DC resistivity near a nematic quantum critical point: Effects of weak disorder and acoustic phonons

Abstract We calculate the resistivity associated with an Ising-nematic quantum critical point in the presence of disorder and acoustic phonons in the lattice model. To perform this analysis, we use the memory-matrix transport theory, which has a crucial advantage compared to other methods of not relying on the existence of well-defined quasiparticles in the low-energy effective theory. As a result, we obtain that by including an inevitable interaction between the nematic fluctuations and the elastic degrees of freedom of the lattice (parametrized by the nemato-elastic coupling κ latt ), the resistivity ρ ( T ) of the system as a function of temperature obeys a universal scaling form described by ρ ( T ) ∼ T ln ( 1 ∕ T ) at high temperatures, reminiscent of the paradigmatic strange metal regime observed in many strongly correlated compounds.
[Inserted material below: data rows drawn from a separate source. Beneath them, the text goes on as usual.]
-- ==== Sys2Proof/Laws/Exec.lean ====
section
/-! SUPPORT. One equation for each constructor: the instruction runs its own meaning. Proofs about an instruction
start from its equation and never unfold the dispatch. -/

namespace Sys2Proof.Laws

open Sys2Proof.Machine

theorem exec_add (g : Guard) (d : SReg) (a : Operand) (b : Operand) (s : State) :
    exec (.add g d a b) s = execAdd g d a b s := rfl

theorem exec_sub (g : Guard) (d : SReg) (a : Operand) (b : Operand) (s : State) :
    exec (.sub g d a b) s = execSub g d a b s := rfl

theorem exec_mul (g : Guard) (d : SReg) (a : Operand) (b : Operand) (s : State) :
    exec (.mul g d a b) s = execMul g d a b s := rfl

theorem exec_mulh (g : Guard) (d : SReg) (a : Operand) (b : Operand) (s : State) :
    exec (.mulh g d a b) s = execMulh g d a b s := rfl

theorem exec_mulhw (g : Guard) (d : SReg) (a : Operand) (b : Operand) (s : State) :
    exec (.mulhw g d a b) s = execMulhw g d a b s := rfl

theorem exec_div (g : Guard) (d : SReg) (a : Operand) (b : Operand) (s : State) :
    exec (.div g d a b) s = execDiv g d a b s := rfl

theorem exec_divw (g : Guard) (d : SReg) (a : Operand) (b : Operand) (s : State) :
    exec (.divw g d a b) s = execDivw g d a b s := rfl

theorem exec_rem (g : Guard) (d : SReg) (a : Operand) (b : Operand) (s : State) :
    exec (.rem g d a b) s = execRem g d a b s := rfl

theorem exec_remw (g : Guard) (d : SReg) (a : Operand) (b : Operand) (s : State) :
    exec (.remw g d a b) s = execRemw g d a b s := rfl

theorem exec_and (g : Guard) (d : SReg) (a : Operand) (b : Operand) (s : State) :
    exec (.and g d a b) s = execAnd g d a b s := rfl

theorem exec_or (g : Guard) (d : SReg) (a : Operand) (b : Operand) (s : State) :
    exec (.or g d a b) s = execOr g d a b s := rfl

theorem exec_xor (g : Guard) (d : SReg) (a : Operand) (b : Operand) (s : State) :
    exec (.xor g d a b) s = execXor g d a b s := rfl

theorem exec_andn (g : Guard) (d : SReg) (a : Operand) (b : Operand) (s : State) :
    exec (.andn g d a b) s = execAndn g d a b s := rfl

theorem exec_shl (g : Guard) (d : SReg) (a : Operand) (b : Operand) (s : State) :
    exec (.shl g d a b) s = execShl g d a b s := rfl

theorem exec_shr (g : Guard) (d : SReg) (a : Operand) (b : Operand) (s : State) :
    exec (.shr g d a b) s = execShr g d a b s := rfl

theorem exec_sar (g : Guard) (d : SReg) (a : Operand) (b : Operand) (s : State) :
    exec (.sar g d a b) s = execSar g d a b s := rfl

theorem exec_rol (g : Guard) (d : SReg) (a : Operand) (b : Operand) (s : State) :
    exec (.rol g d a b) s = execRol g d a b s := rfl

theorem exec_min (g : Guard) (d : SReg) (a : Operand) (b : Operand) (s : State) :
    exec (.min g d a b) s = execMin g d a b s := rfl

theorem exec_max (g : Guard) (d : SReg) (a : Operand) (b : Operand) (s : State) :
    exec (.max g d a b) s = execMax g d a b s := rfl

theorem exec_minw (g : Guard) (d : SReg) (a : Operand) (b : Operand) (s : State) :
    exec (.minw g d a b) s = execMinw g d a b s := rfl

theorem exec_maxw (g : Guard) (d : SReg) (a : Operand) (b : Operand) (s : State) :
    exec (.maxw g d a b) s = execMaxw g d a b s := rfl

theorem exec_clz (g : Guard) (d : SReg) (a : Operand) (s : State) :
    exec (.clz g d a) s = execClz g d a s := rfl

theorem exec_cnt (g : Guard) (d : SReg) (a : Operand) (s : State) :
    exec (.cnt g d a) s = execCnt g d a s := rfl

theorem exec_sel (g : Guard) (d : SReg) (a : Operand) (b : Operand) (c : Operand) (s : State) :
    exec (.sel g d a b c) s = execSel g d a b c s := rfl

theorem exec_mov (g : Guard) (d : SReg) (a : Operand) (s : State) :
    exec (.mov g d a) s = execMov g d a s := rfl

theorem exec_li (g : Guard) (d : SReg) (a : ImmSlot) (s : State) :
    exec (.li g d a) s = execLi g d a s := rfl

theorem exec_lih (g : Guard) (d : SReg) (a : Operand) (b : ImmSlot) (s : State) :
    exec (.lih g d a b) s = execLih g d a b s := rfl

theorem exec_ceq (g : Guard) (d : Flag) (a : Operand) (b : Operand) (s : State) :
    exec (.ceq g d a b) s = execCeq g d a b s := rfl

theorem exec_cne (g : Guard) (d : Flag) (a : Operand) (b : Operand) (s : State) :
    exec (.cne g d a b) s = execCne g d a b s := rfl

theorem exec_clt (g : Guard) (d : Flag) (a : Operand) (b : Operand) (s : State) :
    exec (.clt g d a b) s = execClt g d a b s := rfl

theorem exec_cle (g : Guard) (d : Flag) (a : Operand) (b : Operand) (s : State) :
    exec (.cle g d a b) s = execCle g d a b s := rfl

theorem exec_cltw (g : Guard) (d : Flag) (a : Operand) (b : Operand) (s : State) :
    exec (.cltw g d a b) s = execCltw g d a b s := rfl

theorem exec_clew (g : Guard) (d : Flag) (a : Operand) (b : Operand) (s : State) :
    exec (.clew g d a b) s = execClew g d a b s := rfl

theorem exec_cand (g : Guard) (d : Flag) (a : Operand) (b : Operand) (s : State) :
    exec (.cand g d a b) s = execCand g d a b s := rfl

theorem exec_cor (g : Guard) (d : Flag) (a : Operand) (b : Operand) (s : State) :
    exec (.cor g d a b) s = execCor g d a b s := rfl

theorem exec_cxor (g : Guard) (d : Flag) (a : Operand) (b : Operand) (s : State) :
    exec (.cxor g d a b) s = execCxor g d a b s := rfl

theorem exec_cany (g : Guard) (d : Flag) (a : Operand) (s : State) :
    exec (.cany g d a) s = execCany g d a s := rfl

theorem exec_cevery (g : Guard) (d : Flag) (a : Operand) (s : State) :
    exec (.cevery g d a) s = execCevery g d a s := rfl

theorem exec_br (g : Guard) (a : ImmSlot) (s : State) :
    exec (.br g a) s = execBr g a s := rfl

theorem exec_brc (g : Guard) (mod : Bool) (a : Operand) (b : ImmSlot) (s : State) :
    exec (.brc g mod a b) s = execBrc g mod a b s := rfl

theorem exec_brd (g : Guard) (a : Operand) (b : ImmSlot) (c : ImmSlot) (s : State) :
    exec (.brd g a b c) s = execBrd g a b c s := rfl

theorem exec_join (g : Guard) (s : State) :
    exec (.join g) s = execJoin g s := rfl

theorem exec_call (g : Guard) (a : ImmSlot) (s : State) :
    exec (.call g a) s = execCall g a s := rfl

theorem exec_ret (g : Guard) (s : State) :
    exec (.ret g) s = execRet g s := rfl

theorem exec_loop (g : Guard) (d : SReg) (a : Operand) (b : ImmSlot) (s : State) :
    exec (.loop g d a b) s = execLoop g d a b s := rfl

theorem exec_brx (g : Guard) (a : Operand) (s : State) :
    exec (.brx g a) s = execBrx g a s := rfl

theorem exec_exit (g : Guard) (s : State) :
    exec (.exit g) s = execExit g s := rfl

theorem exec_freeze (g : Guard) (s : State) :
    exec (.freeze g) s = execFreeze g s := rfl

theorem exec_yield (g : Guard) (s : State) :
    exec (.yield g) s = execYield g s := rfl

theorem exec_sleep (g : Guard) (a : Operand) (s : State) :
    exec (.sleep g a) s = execSleep g a s := rfl

theorem exec_trap (g : Guard) (a : ImmSlot) (s : State) :
    exec (.trap g a) s = execTrap g a s := rfl

theorem exec_rdsr (g : Guard) (d : SReg) (a : Special) (s : State) :
    exec (.rdsr g d a) s = execRdsr g d a s := rfl

theorem exec_wrsr (g : Guard) (d : Special) (a : Operand) (s : State) :
    exec (.wrsr g d a) s = execWrsr g d a s := rfl

theorem exec_vadd (g : Guard) (d : VReg) (a : Operand) (b : Operand) (s : State) :
    exec (.vadd g d a b) s = execVadd g d a b s := rfl

theorem exec_vsub (g : Guard) (d : VReg) (a : Operand) (b : Operand) (s : State) :
    exec (.vsub g d a b) s = execVsub g d a b s := rfl

theorem exec_vmul (g : Guard) (d : VReg) (a : Operand) (b : Operand) (s : State) :
    exec (.vmul g d a b) s = execVmul g d a b s := rfl

theorem exec_vmulh (g : Guard) (d : VReg) (a : Operand) (b : Operand) (s : State) :
    exec (.vmulh g d a b) s = execVmulh g d a b s := rfl

theorem exec_vmad (g : Guard) (d : VReg) (a : Operand) (b : Operand) (c : Operand) (s : State) :
    exec (.vmad g d a b c) s = execVmad g d a b c s := rfl

theorem exec_vand (g : Guard) (d : VReg) (a : Operand) (b : Operand) (s : State) :
    exec (.vand g d a b) s = execVand g d a b s := rfl

theorem exec_vor (g : Guard) (d : VReg) (a : Operand) (b : Operand) (s : State) :
    exec (.vor g d a b) s = execVor g d a b s := rfl

theorem exec_vxor (g : Guard) (d : VReg) (a : Operand) (b : Operand) (s : State) :
    exec (.vxor g d a b) s = execVxor g d a b s := rfl

theorem exec_vshl (g : Guard) (d : VReg) (a : Operand) (b : Operand) (s : State) :
    exec (.vshl g d a b) s = execVshl g d a b s := rfl

theorem exec_vshr (g : Guard) (d : VReg) (a : Operand) (b : Operand) (s : State) :
    exec (.vshr g d a b) s = execVshr g d a b s := rfl

theorem exec_vsar (g : Guard) (d : VReg) (a : Operand) (b : Operand) (s : State) :
    exec (.vsar g d a b) s = execVsar g d a b s := rfl

theorem exec_vmin (g : Guard) (d : VReg) (a : Operand) (b : Operand) (s : State) :
    exec (.vmin g d a b) s = execVmin g d a b s := rfl

theorem exec_vmax (g : Guard) (d : VReg) (a : Operand) (b : Operand) (s : State) :
    exec (.vmax g d a b) s = execVmax g d a b s := rfl

theorem exec_vminw (g : Guard) (d : VReg) (a : Operand) (b : Operand) (s : State) :
    exec (.vminw g d a b) s = execVminw g d a b s := rfl

theorem exec_vmaxw (g : Guard) (d : VReg) (a : Operand) (b : Operand) (s : State) :
    exec (.vmaxw g d a b) s = execVmaxw g d a b s := rfl

theorem exec_vabs (g : Guard) (d : VReg) (a : Operand) (s : State) :
    exec (.vabs g d a) s = execVabs g d a s := rfl

theorem exec_vclz (g : Guard) (d : VReg) (a : Operand) (s : State) :
    exec (.vclz g d a) s = execVclz g d a s := rfl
For a window of temperatures comparable with κ latt 3 ∕ 2 e F (where e F is the Fermi energy of the microscopic model), the system displays another regime in which the resistivity is consistent with a description in terms of ρ ( T ) ∼ T α , where the effective exponent roughly satisfies the inequality 1 ≲ α ≲ 2 . However, in the low-temperature limit (i.e., T ≪ κ latt 3 ∕ 2 e F ), the properties of the quantum critical state change in an important way depending on the types of disorder present in the system: It can either recover a Fermi-liquid-like regime described by ρ ( T ) ∼ T 2 or it could exhibit yet another non-Fermi liquid regime characterized by the scaling form ρ ( T ) − ρ 0 ∼ T 2 ln T (implying in the latter case that the system would display a Kondo-like upturn in the resistivity). From a broader perspective, our results emphasize the key role played by both phonon and disorder effects in the scenario of nematic quantum criticality and might be fundamental for addressing recent transport experiments in some iron-based superconductors.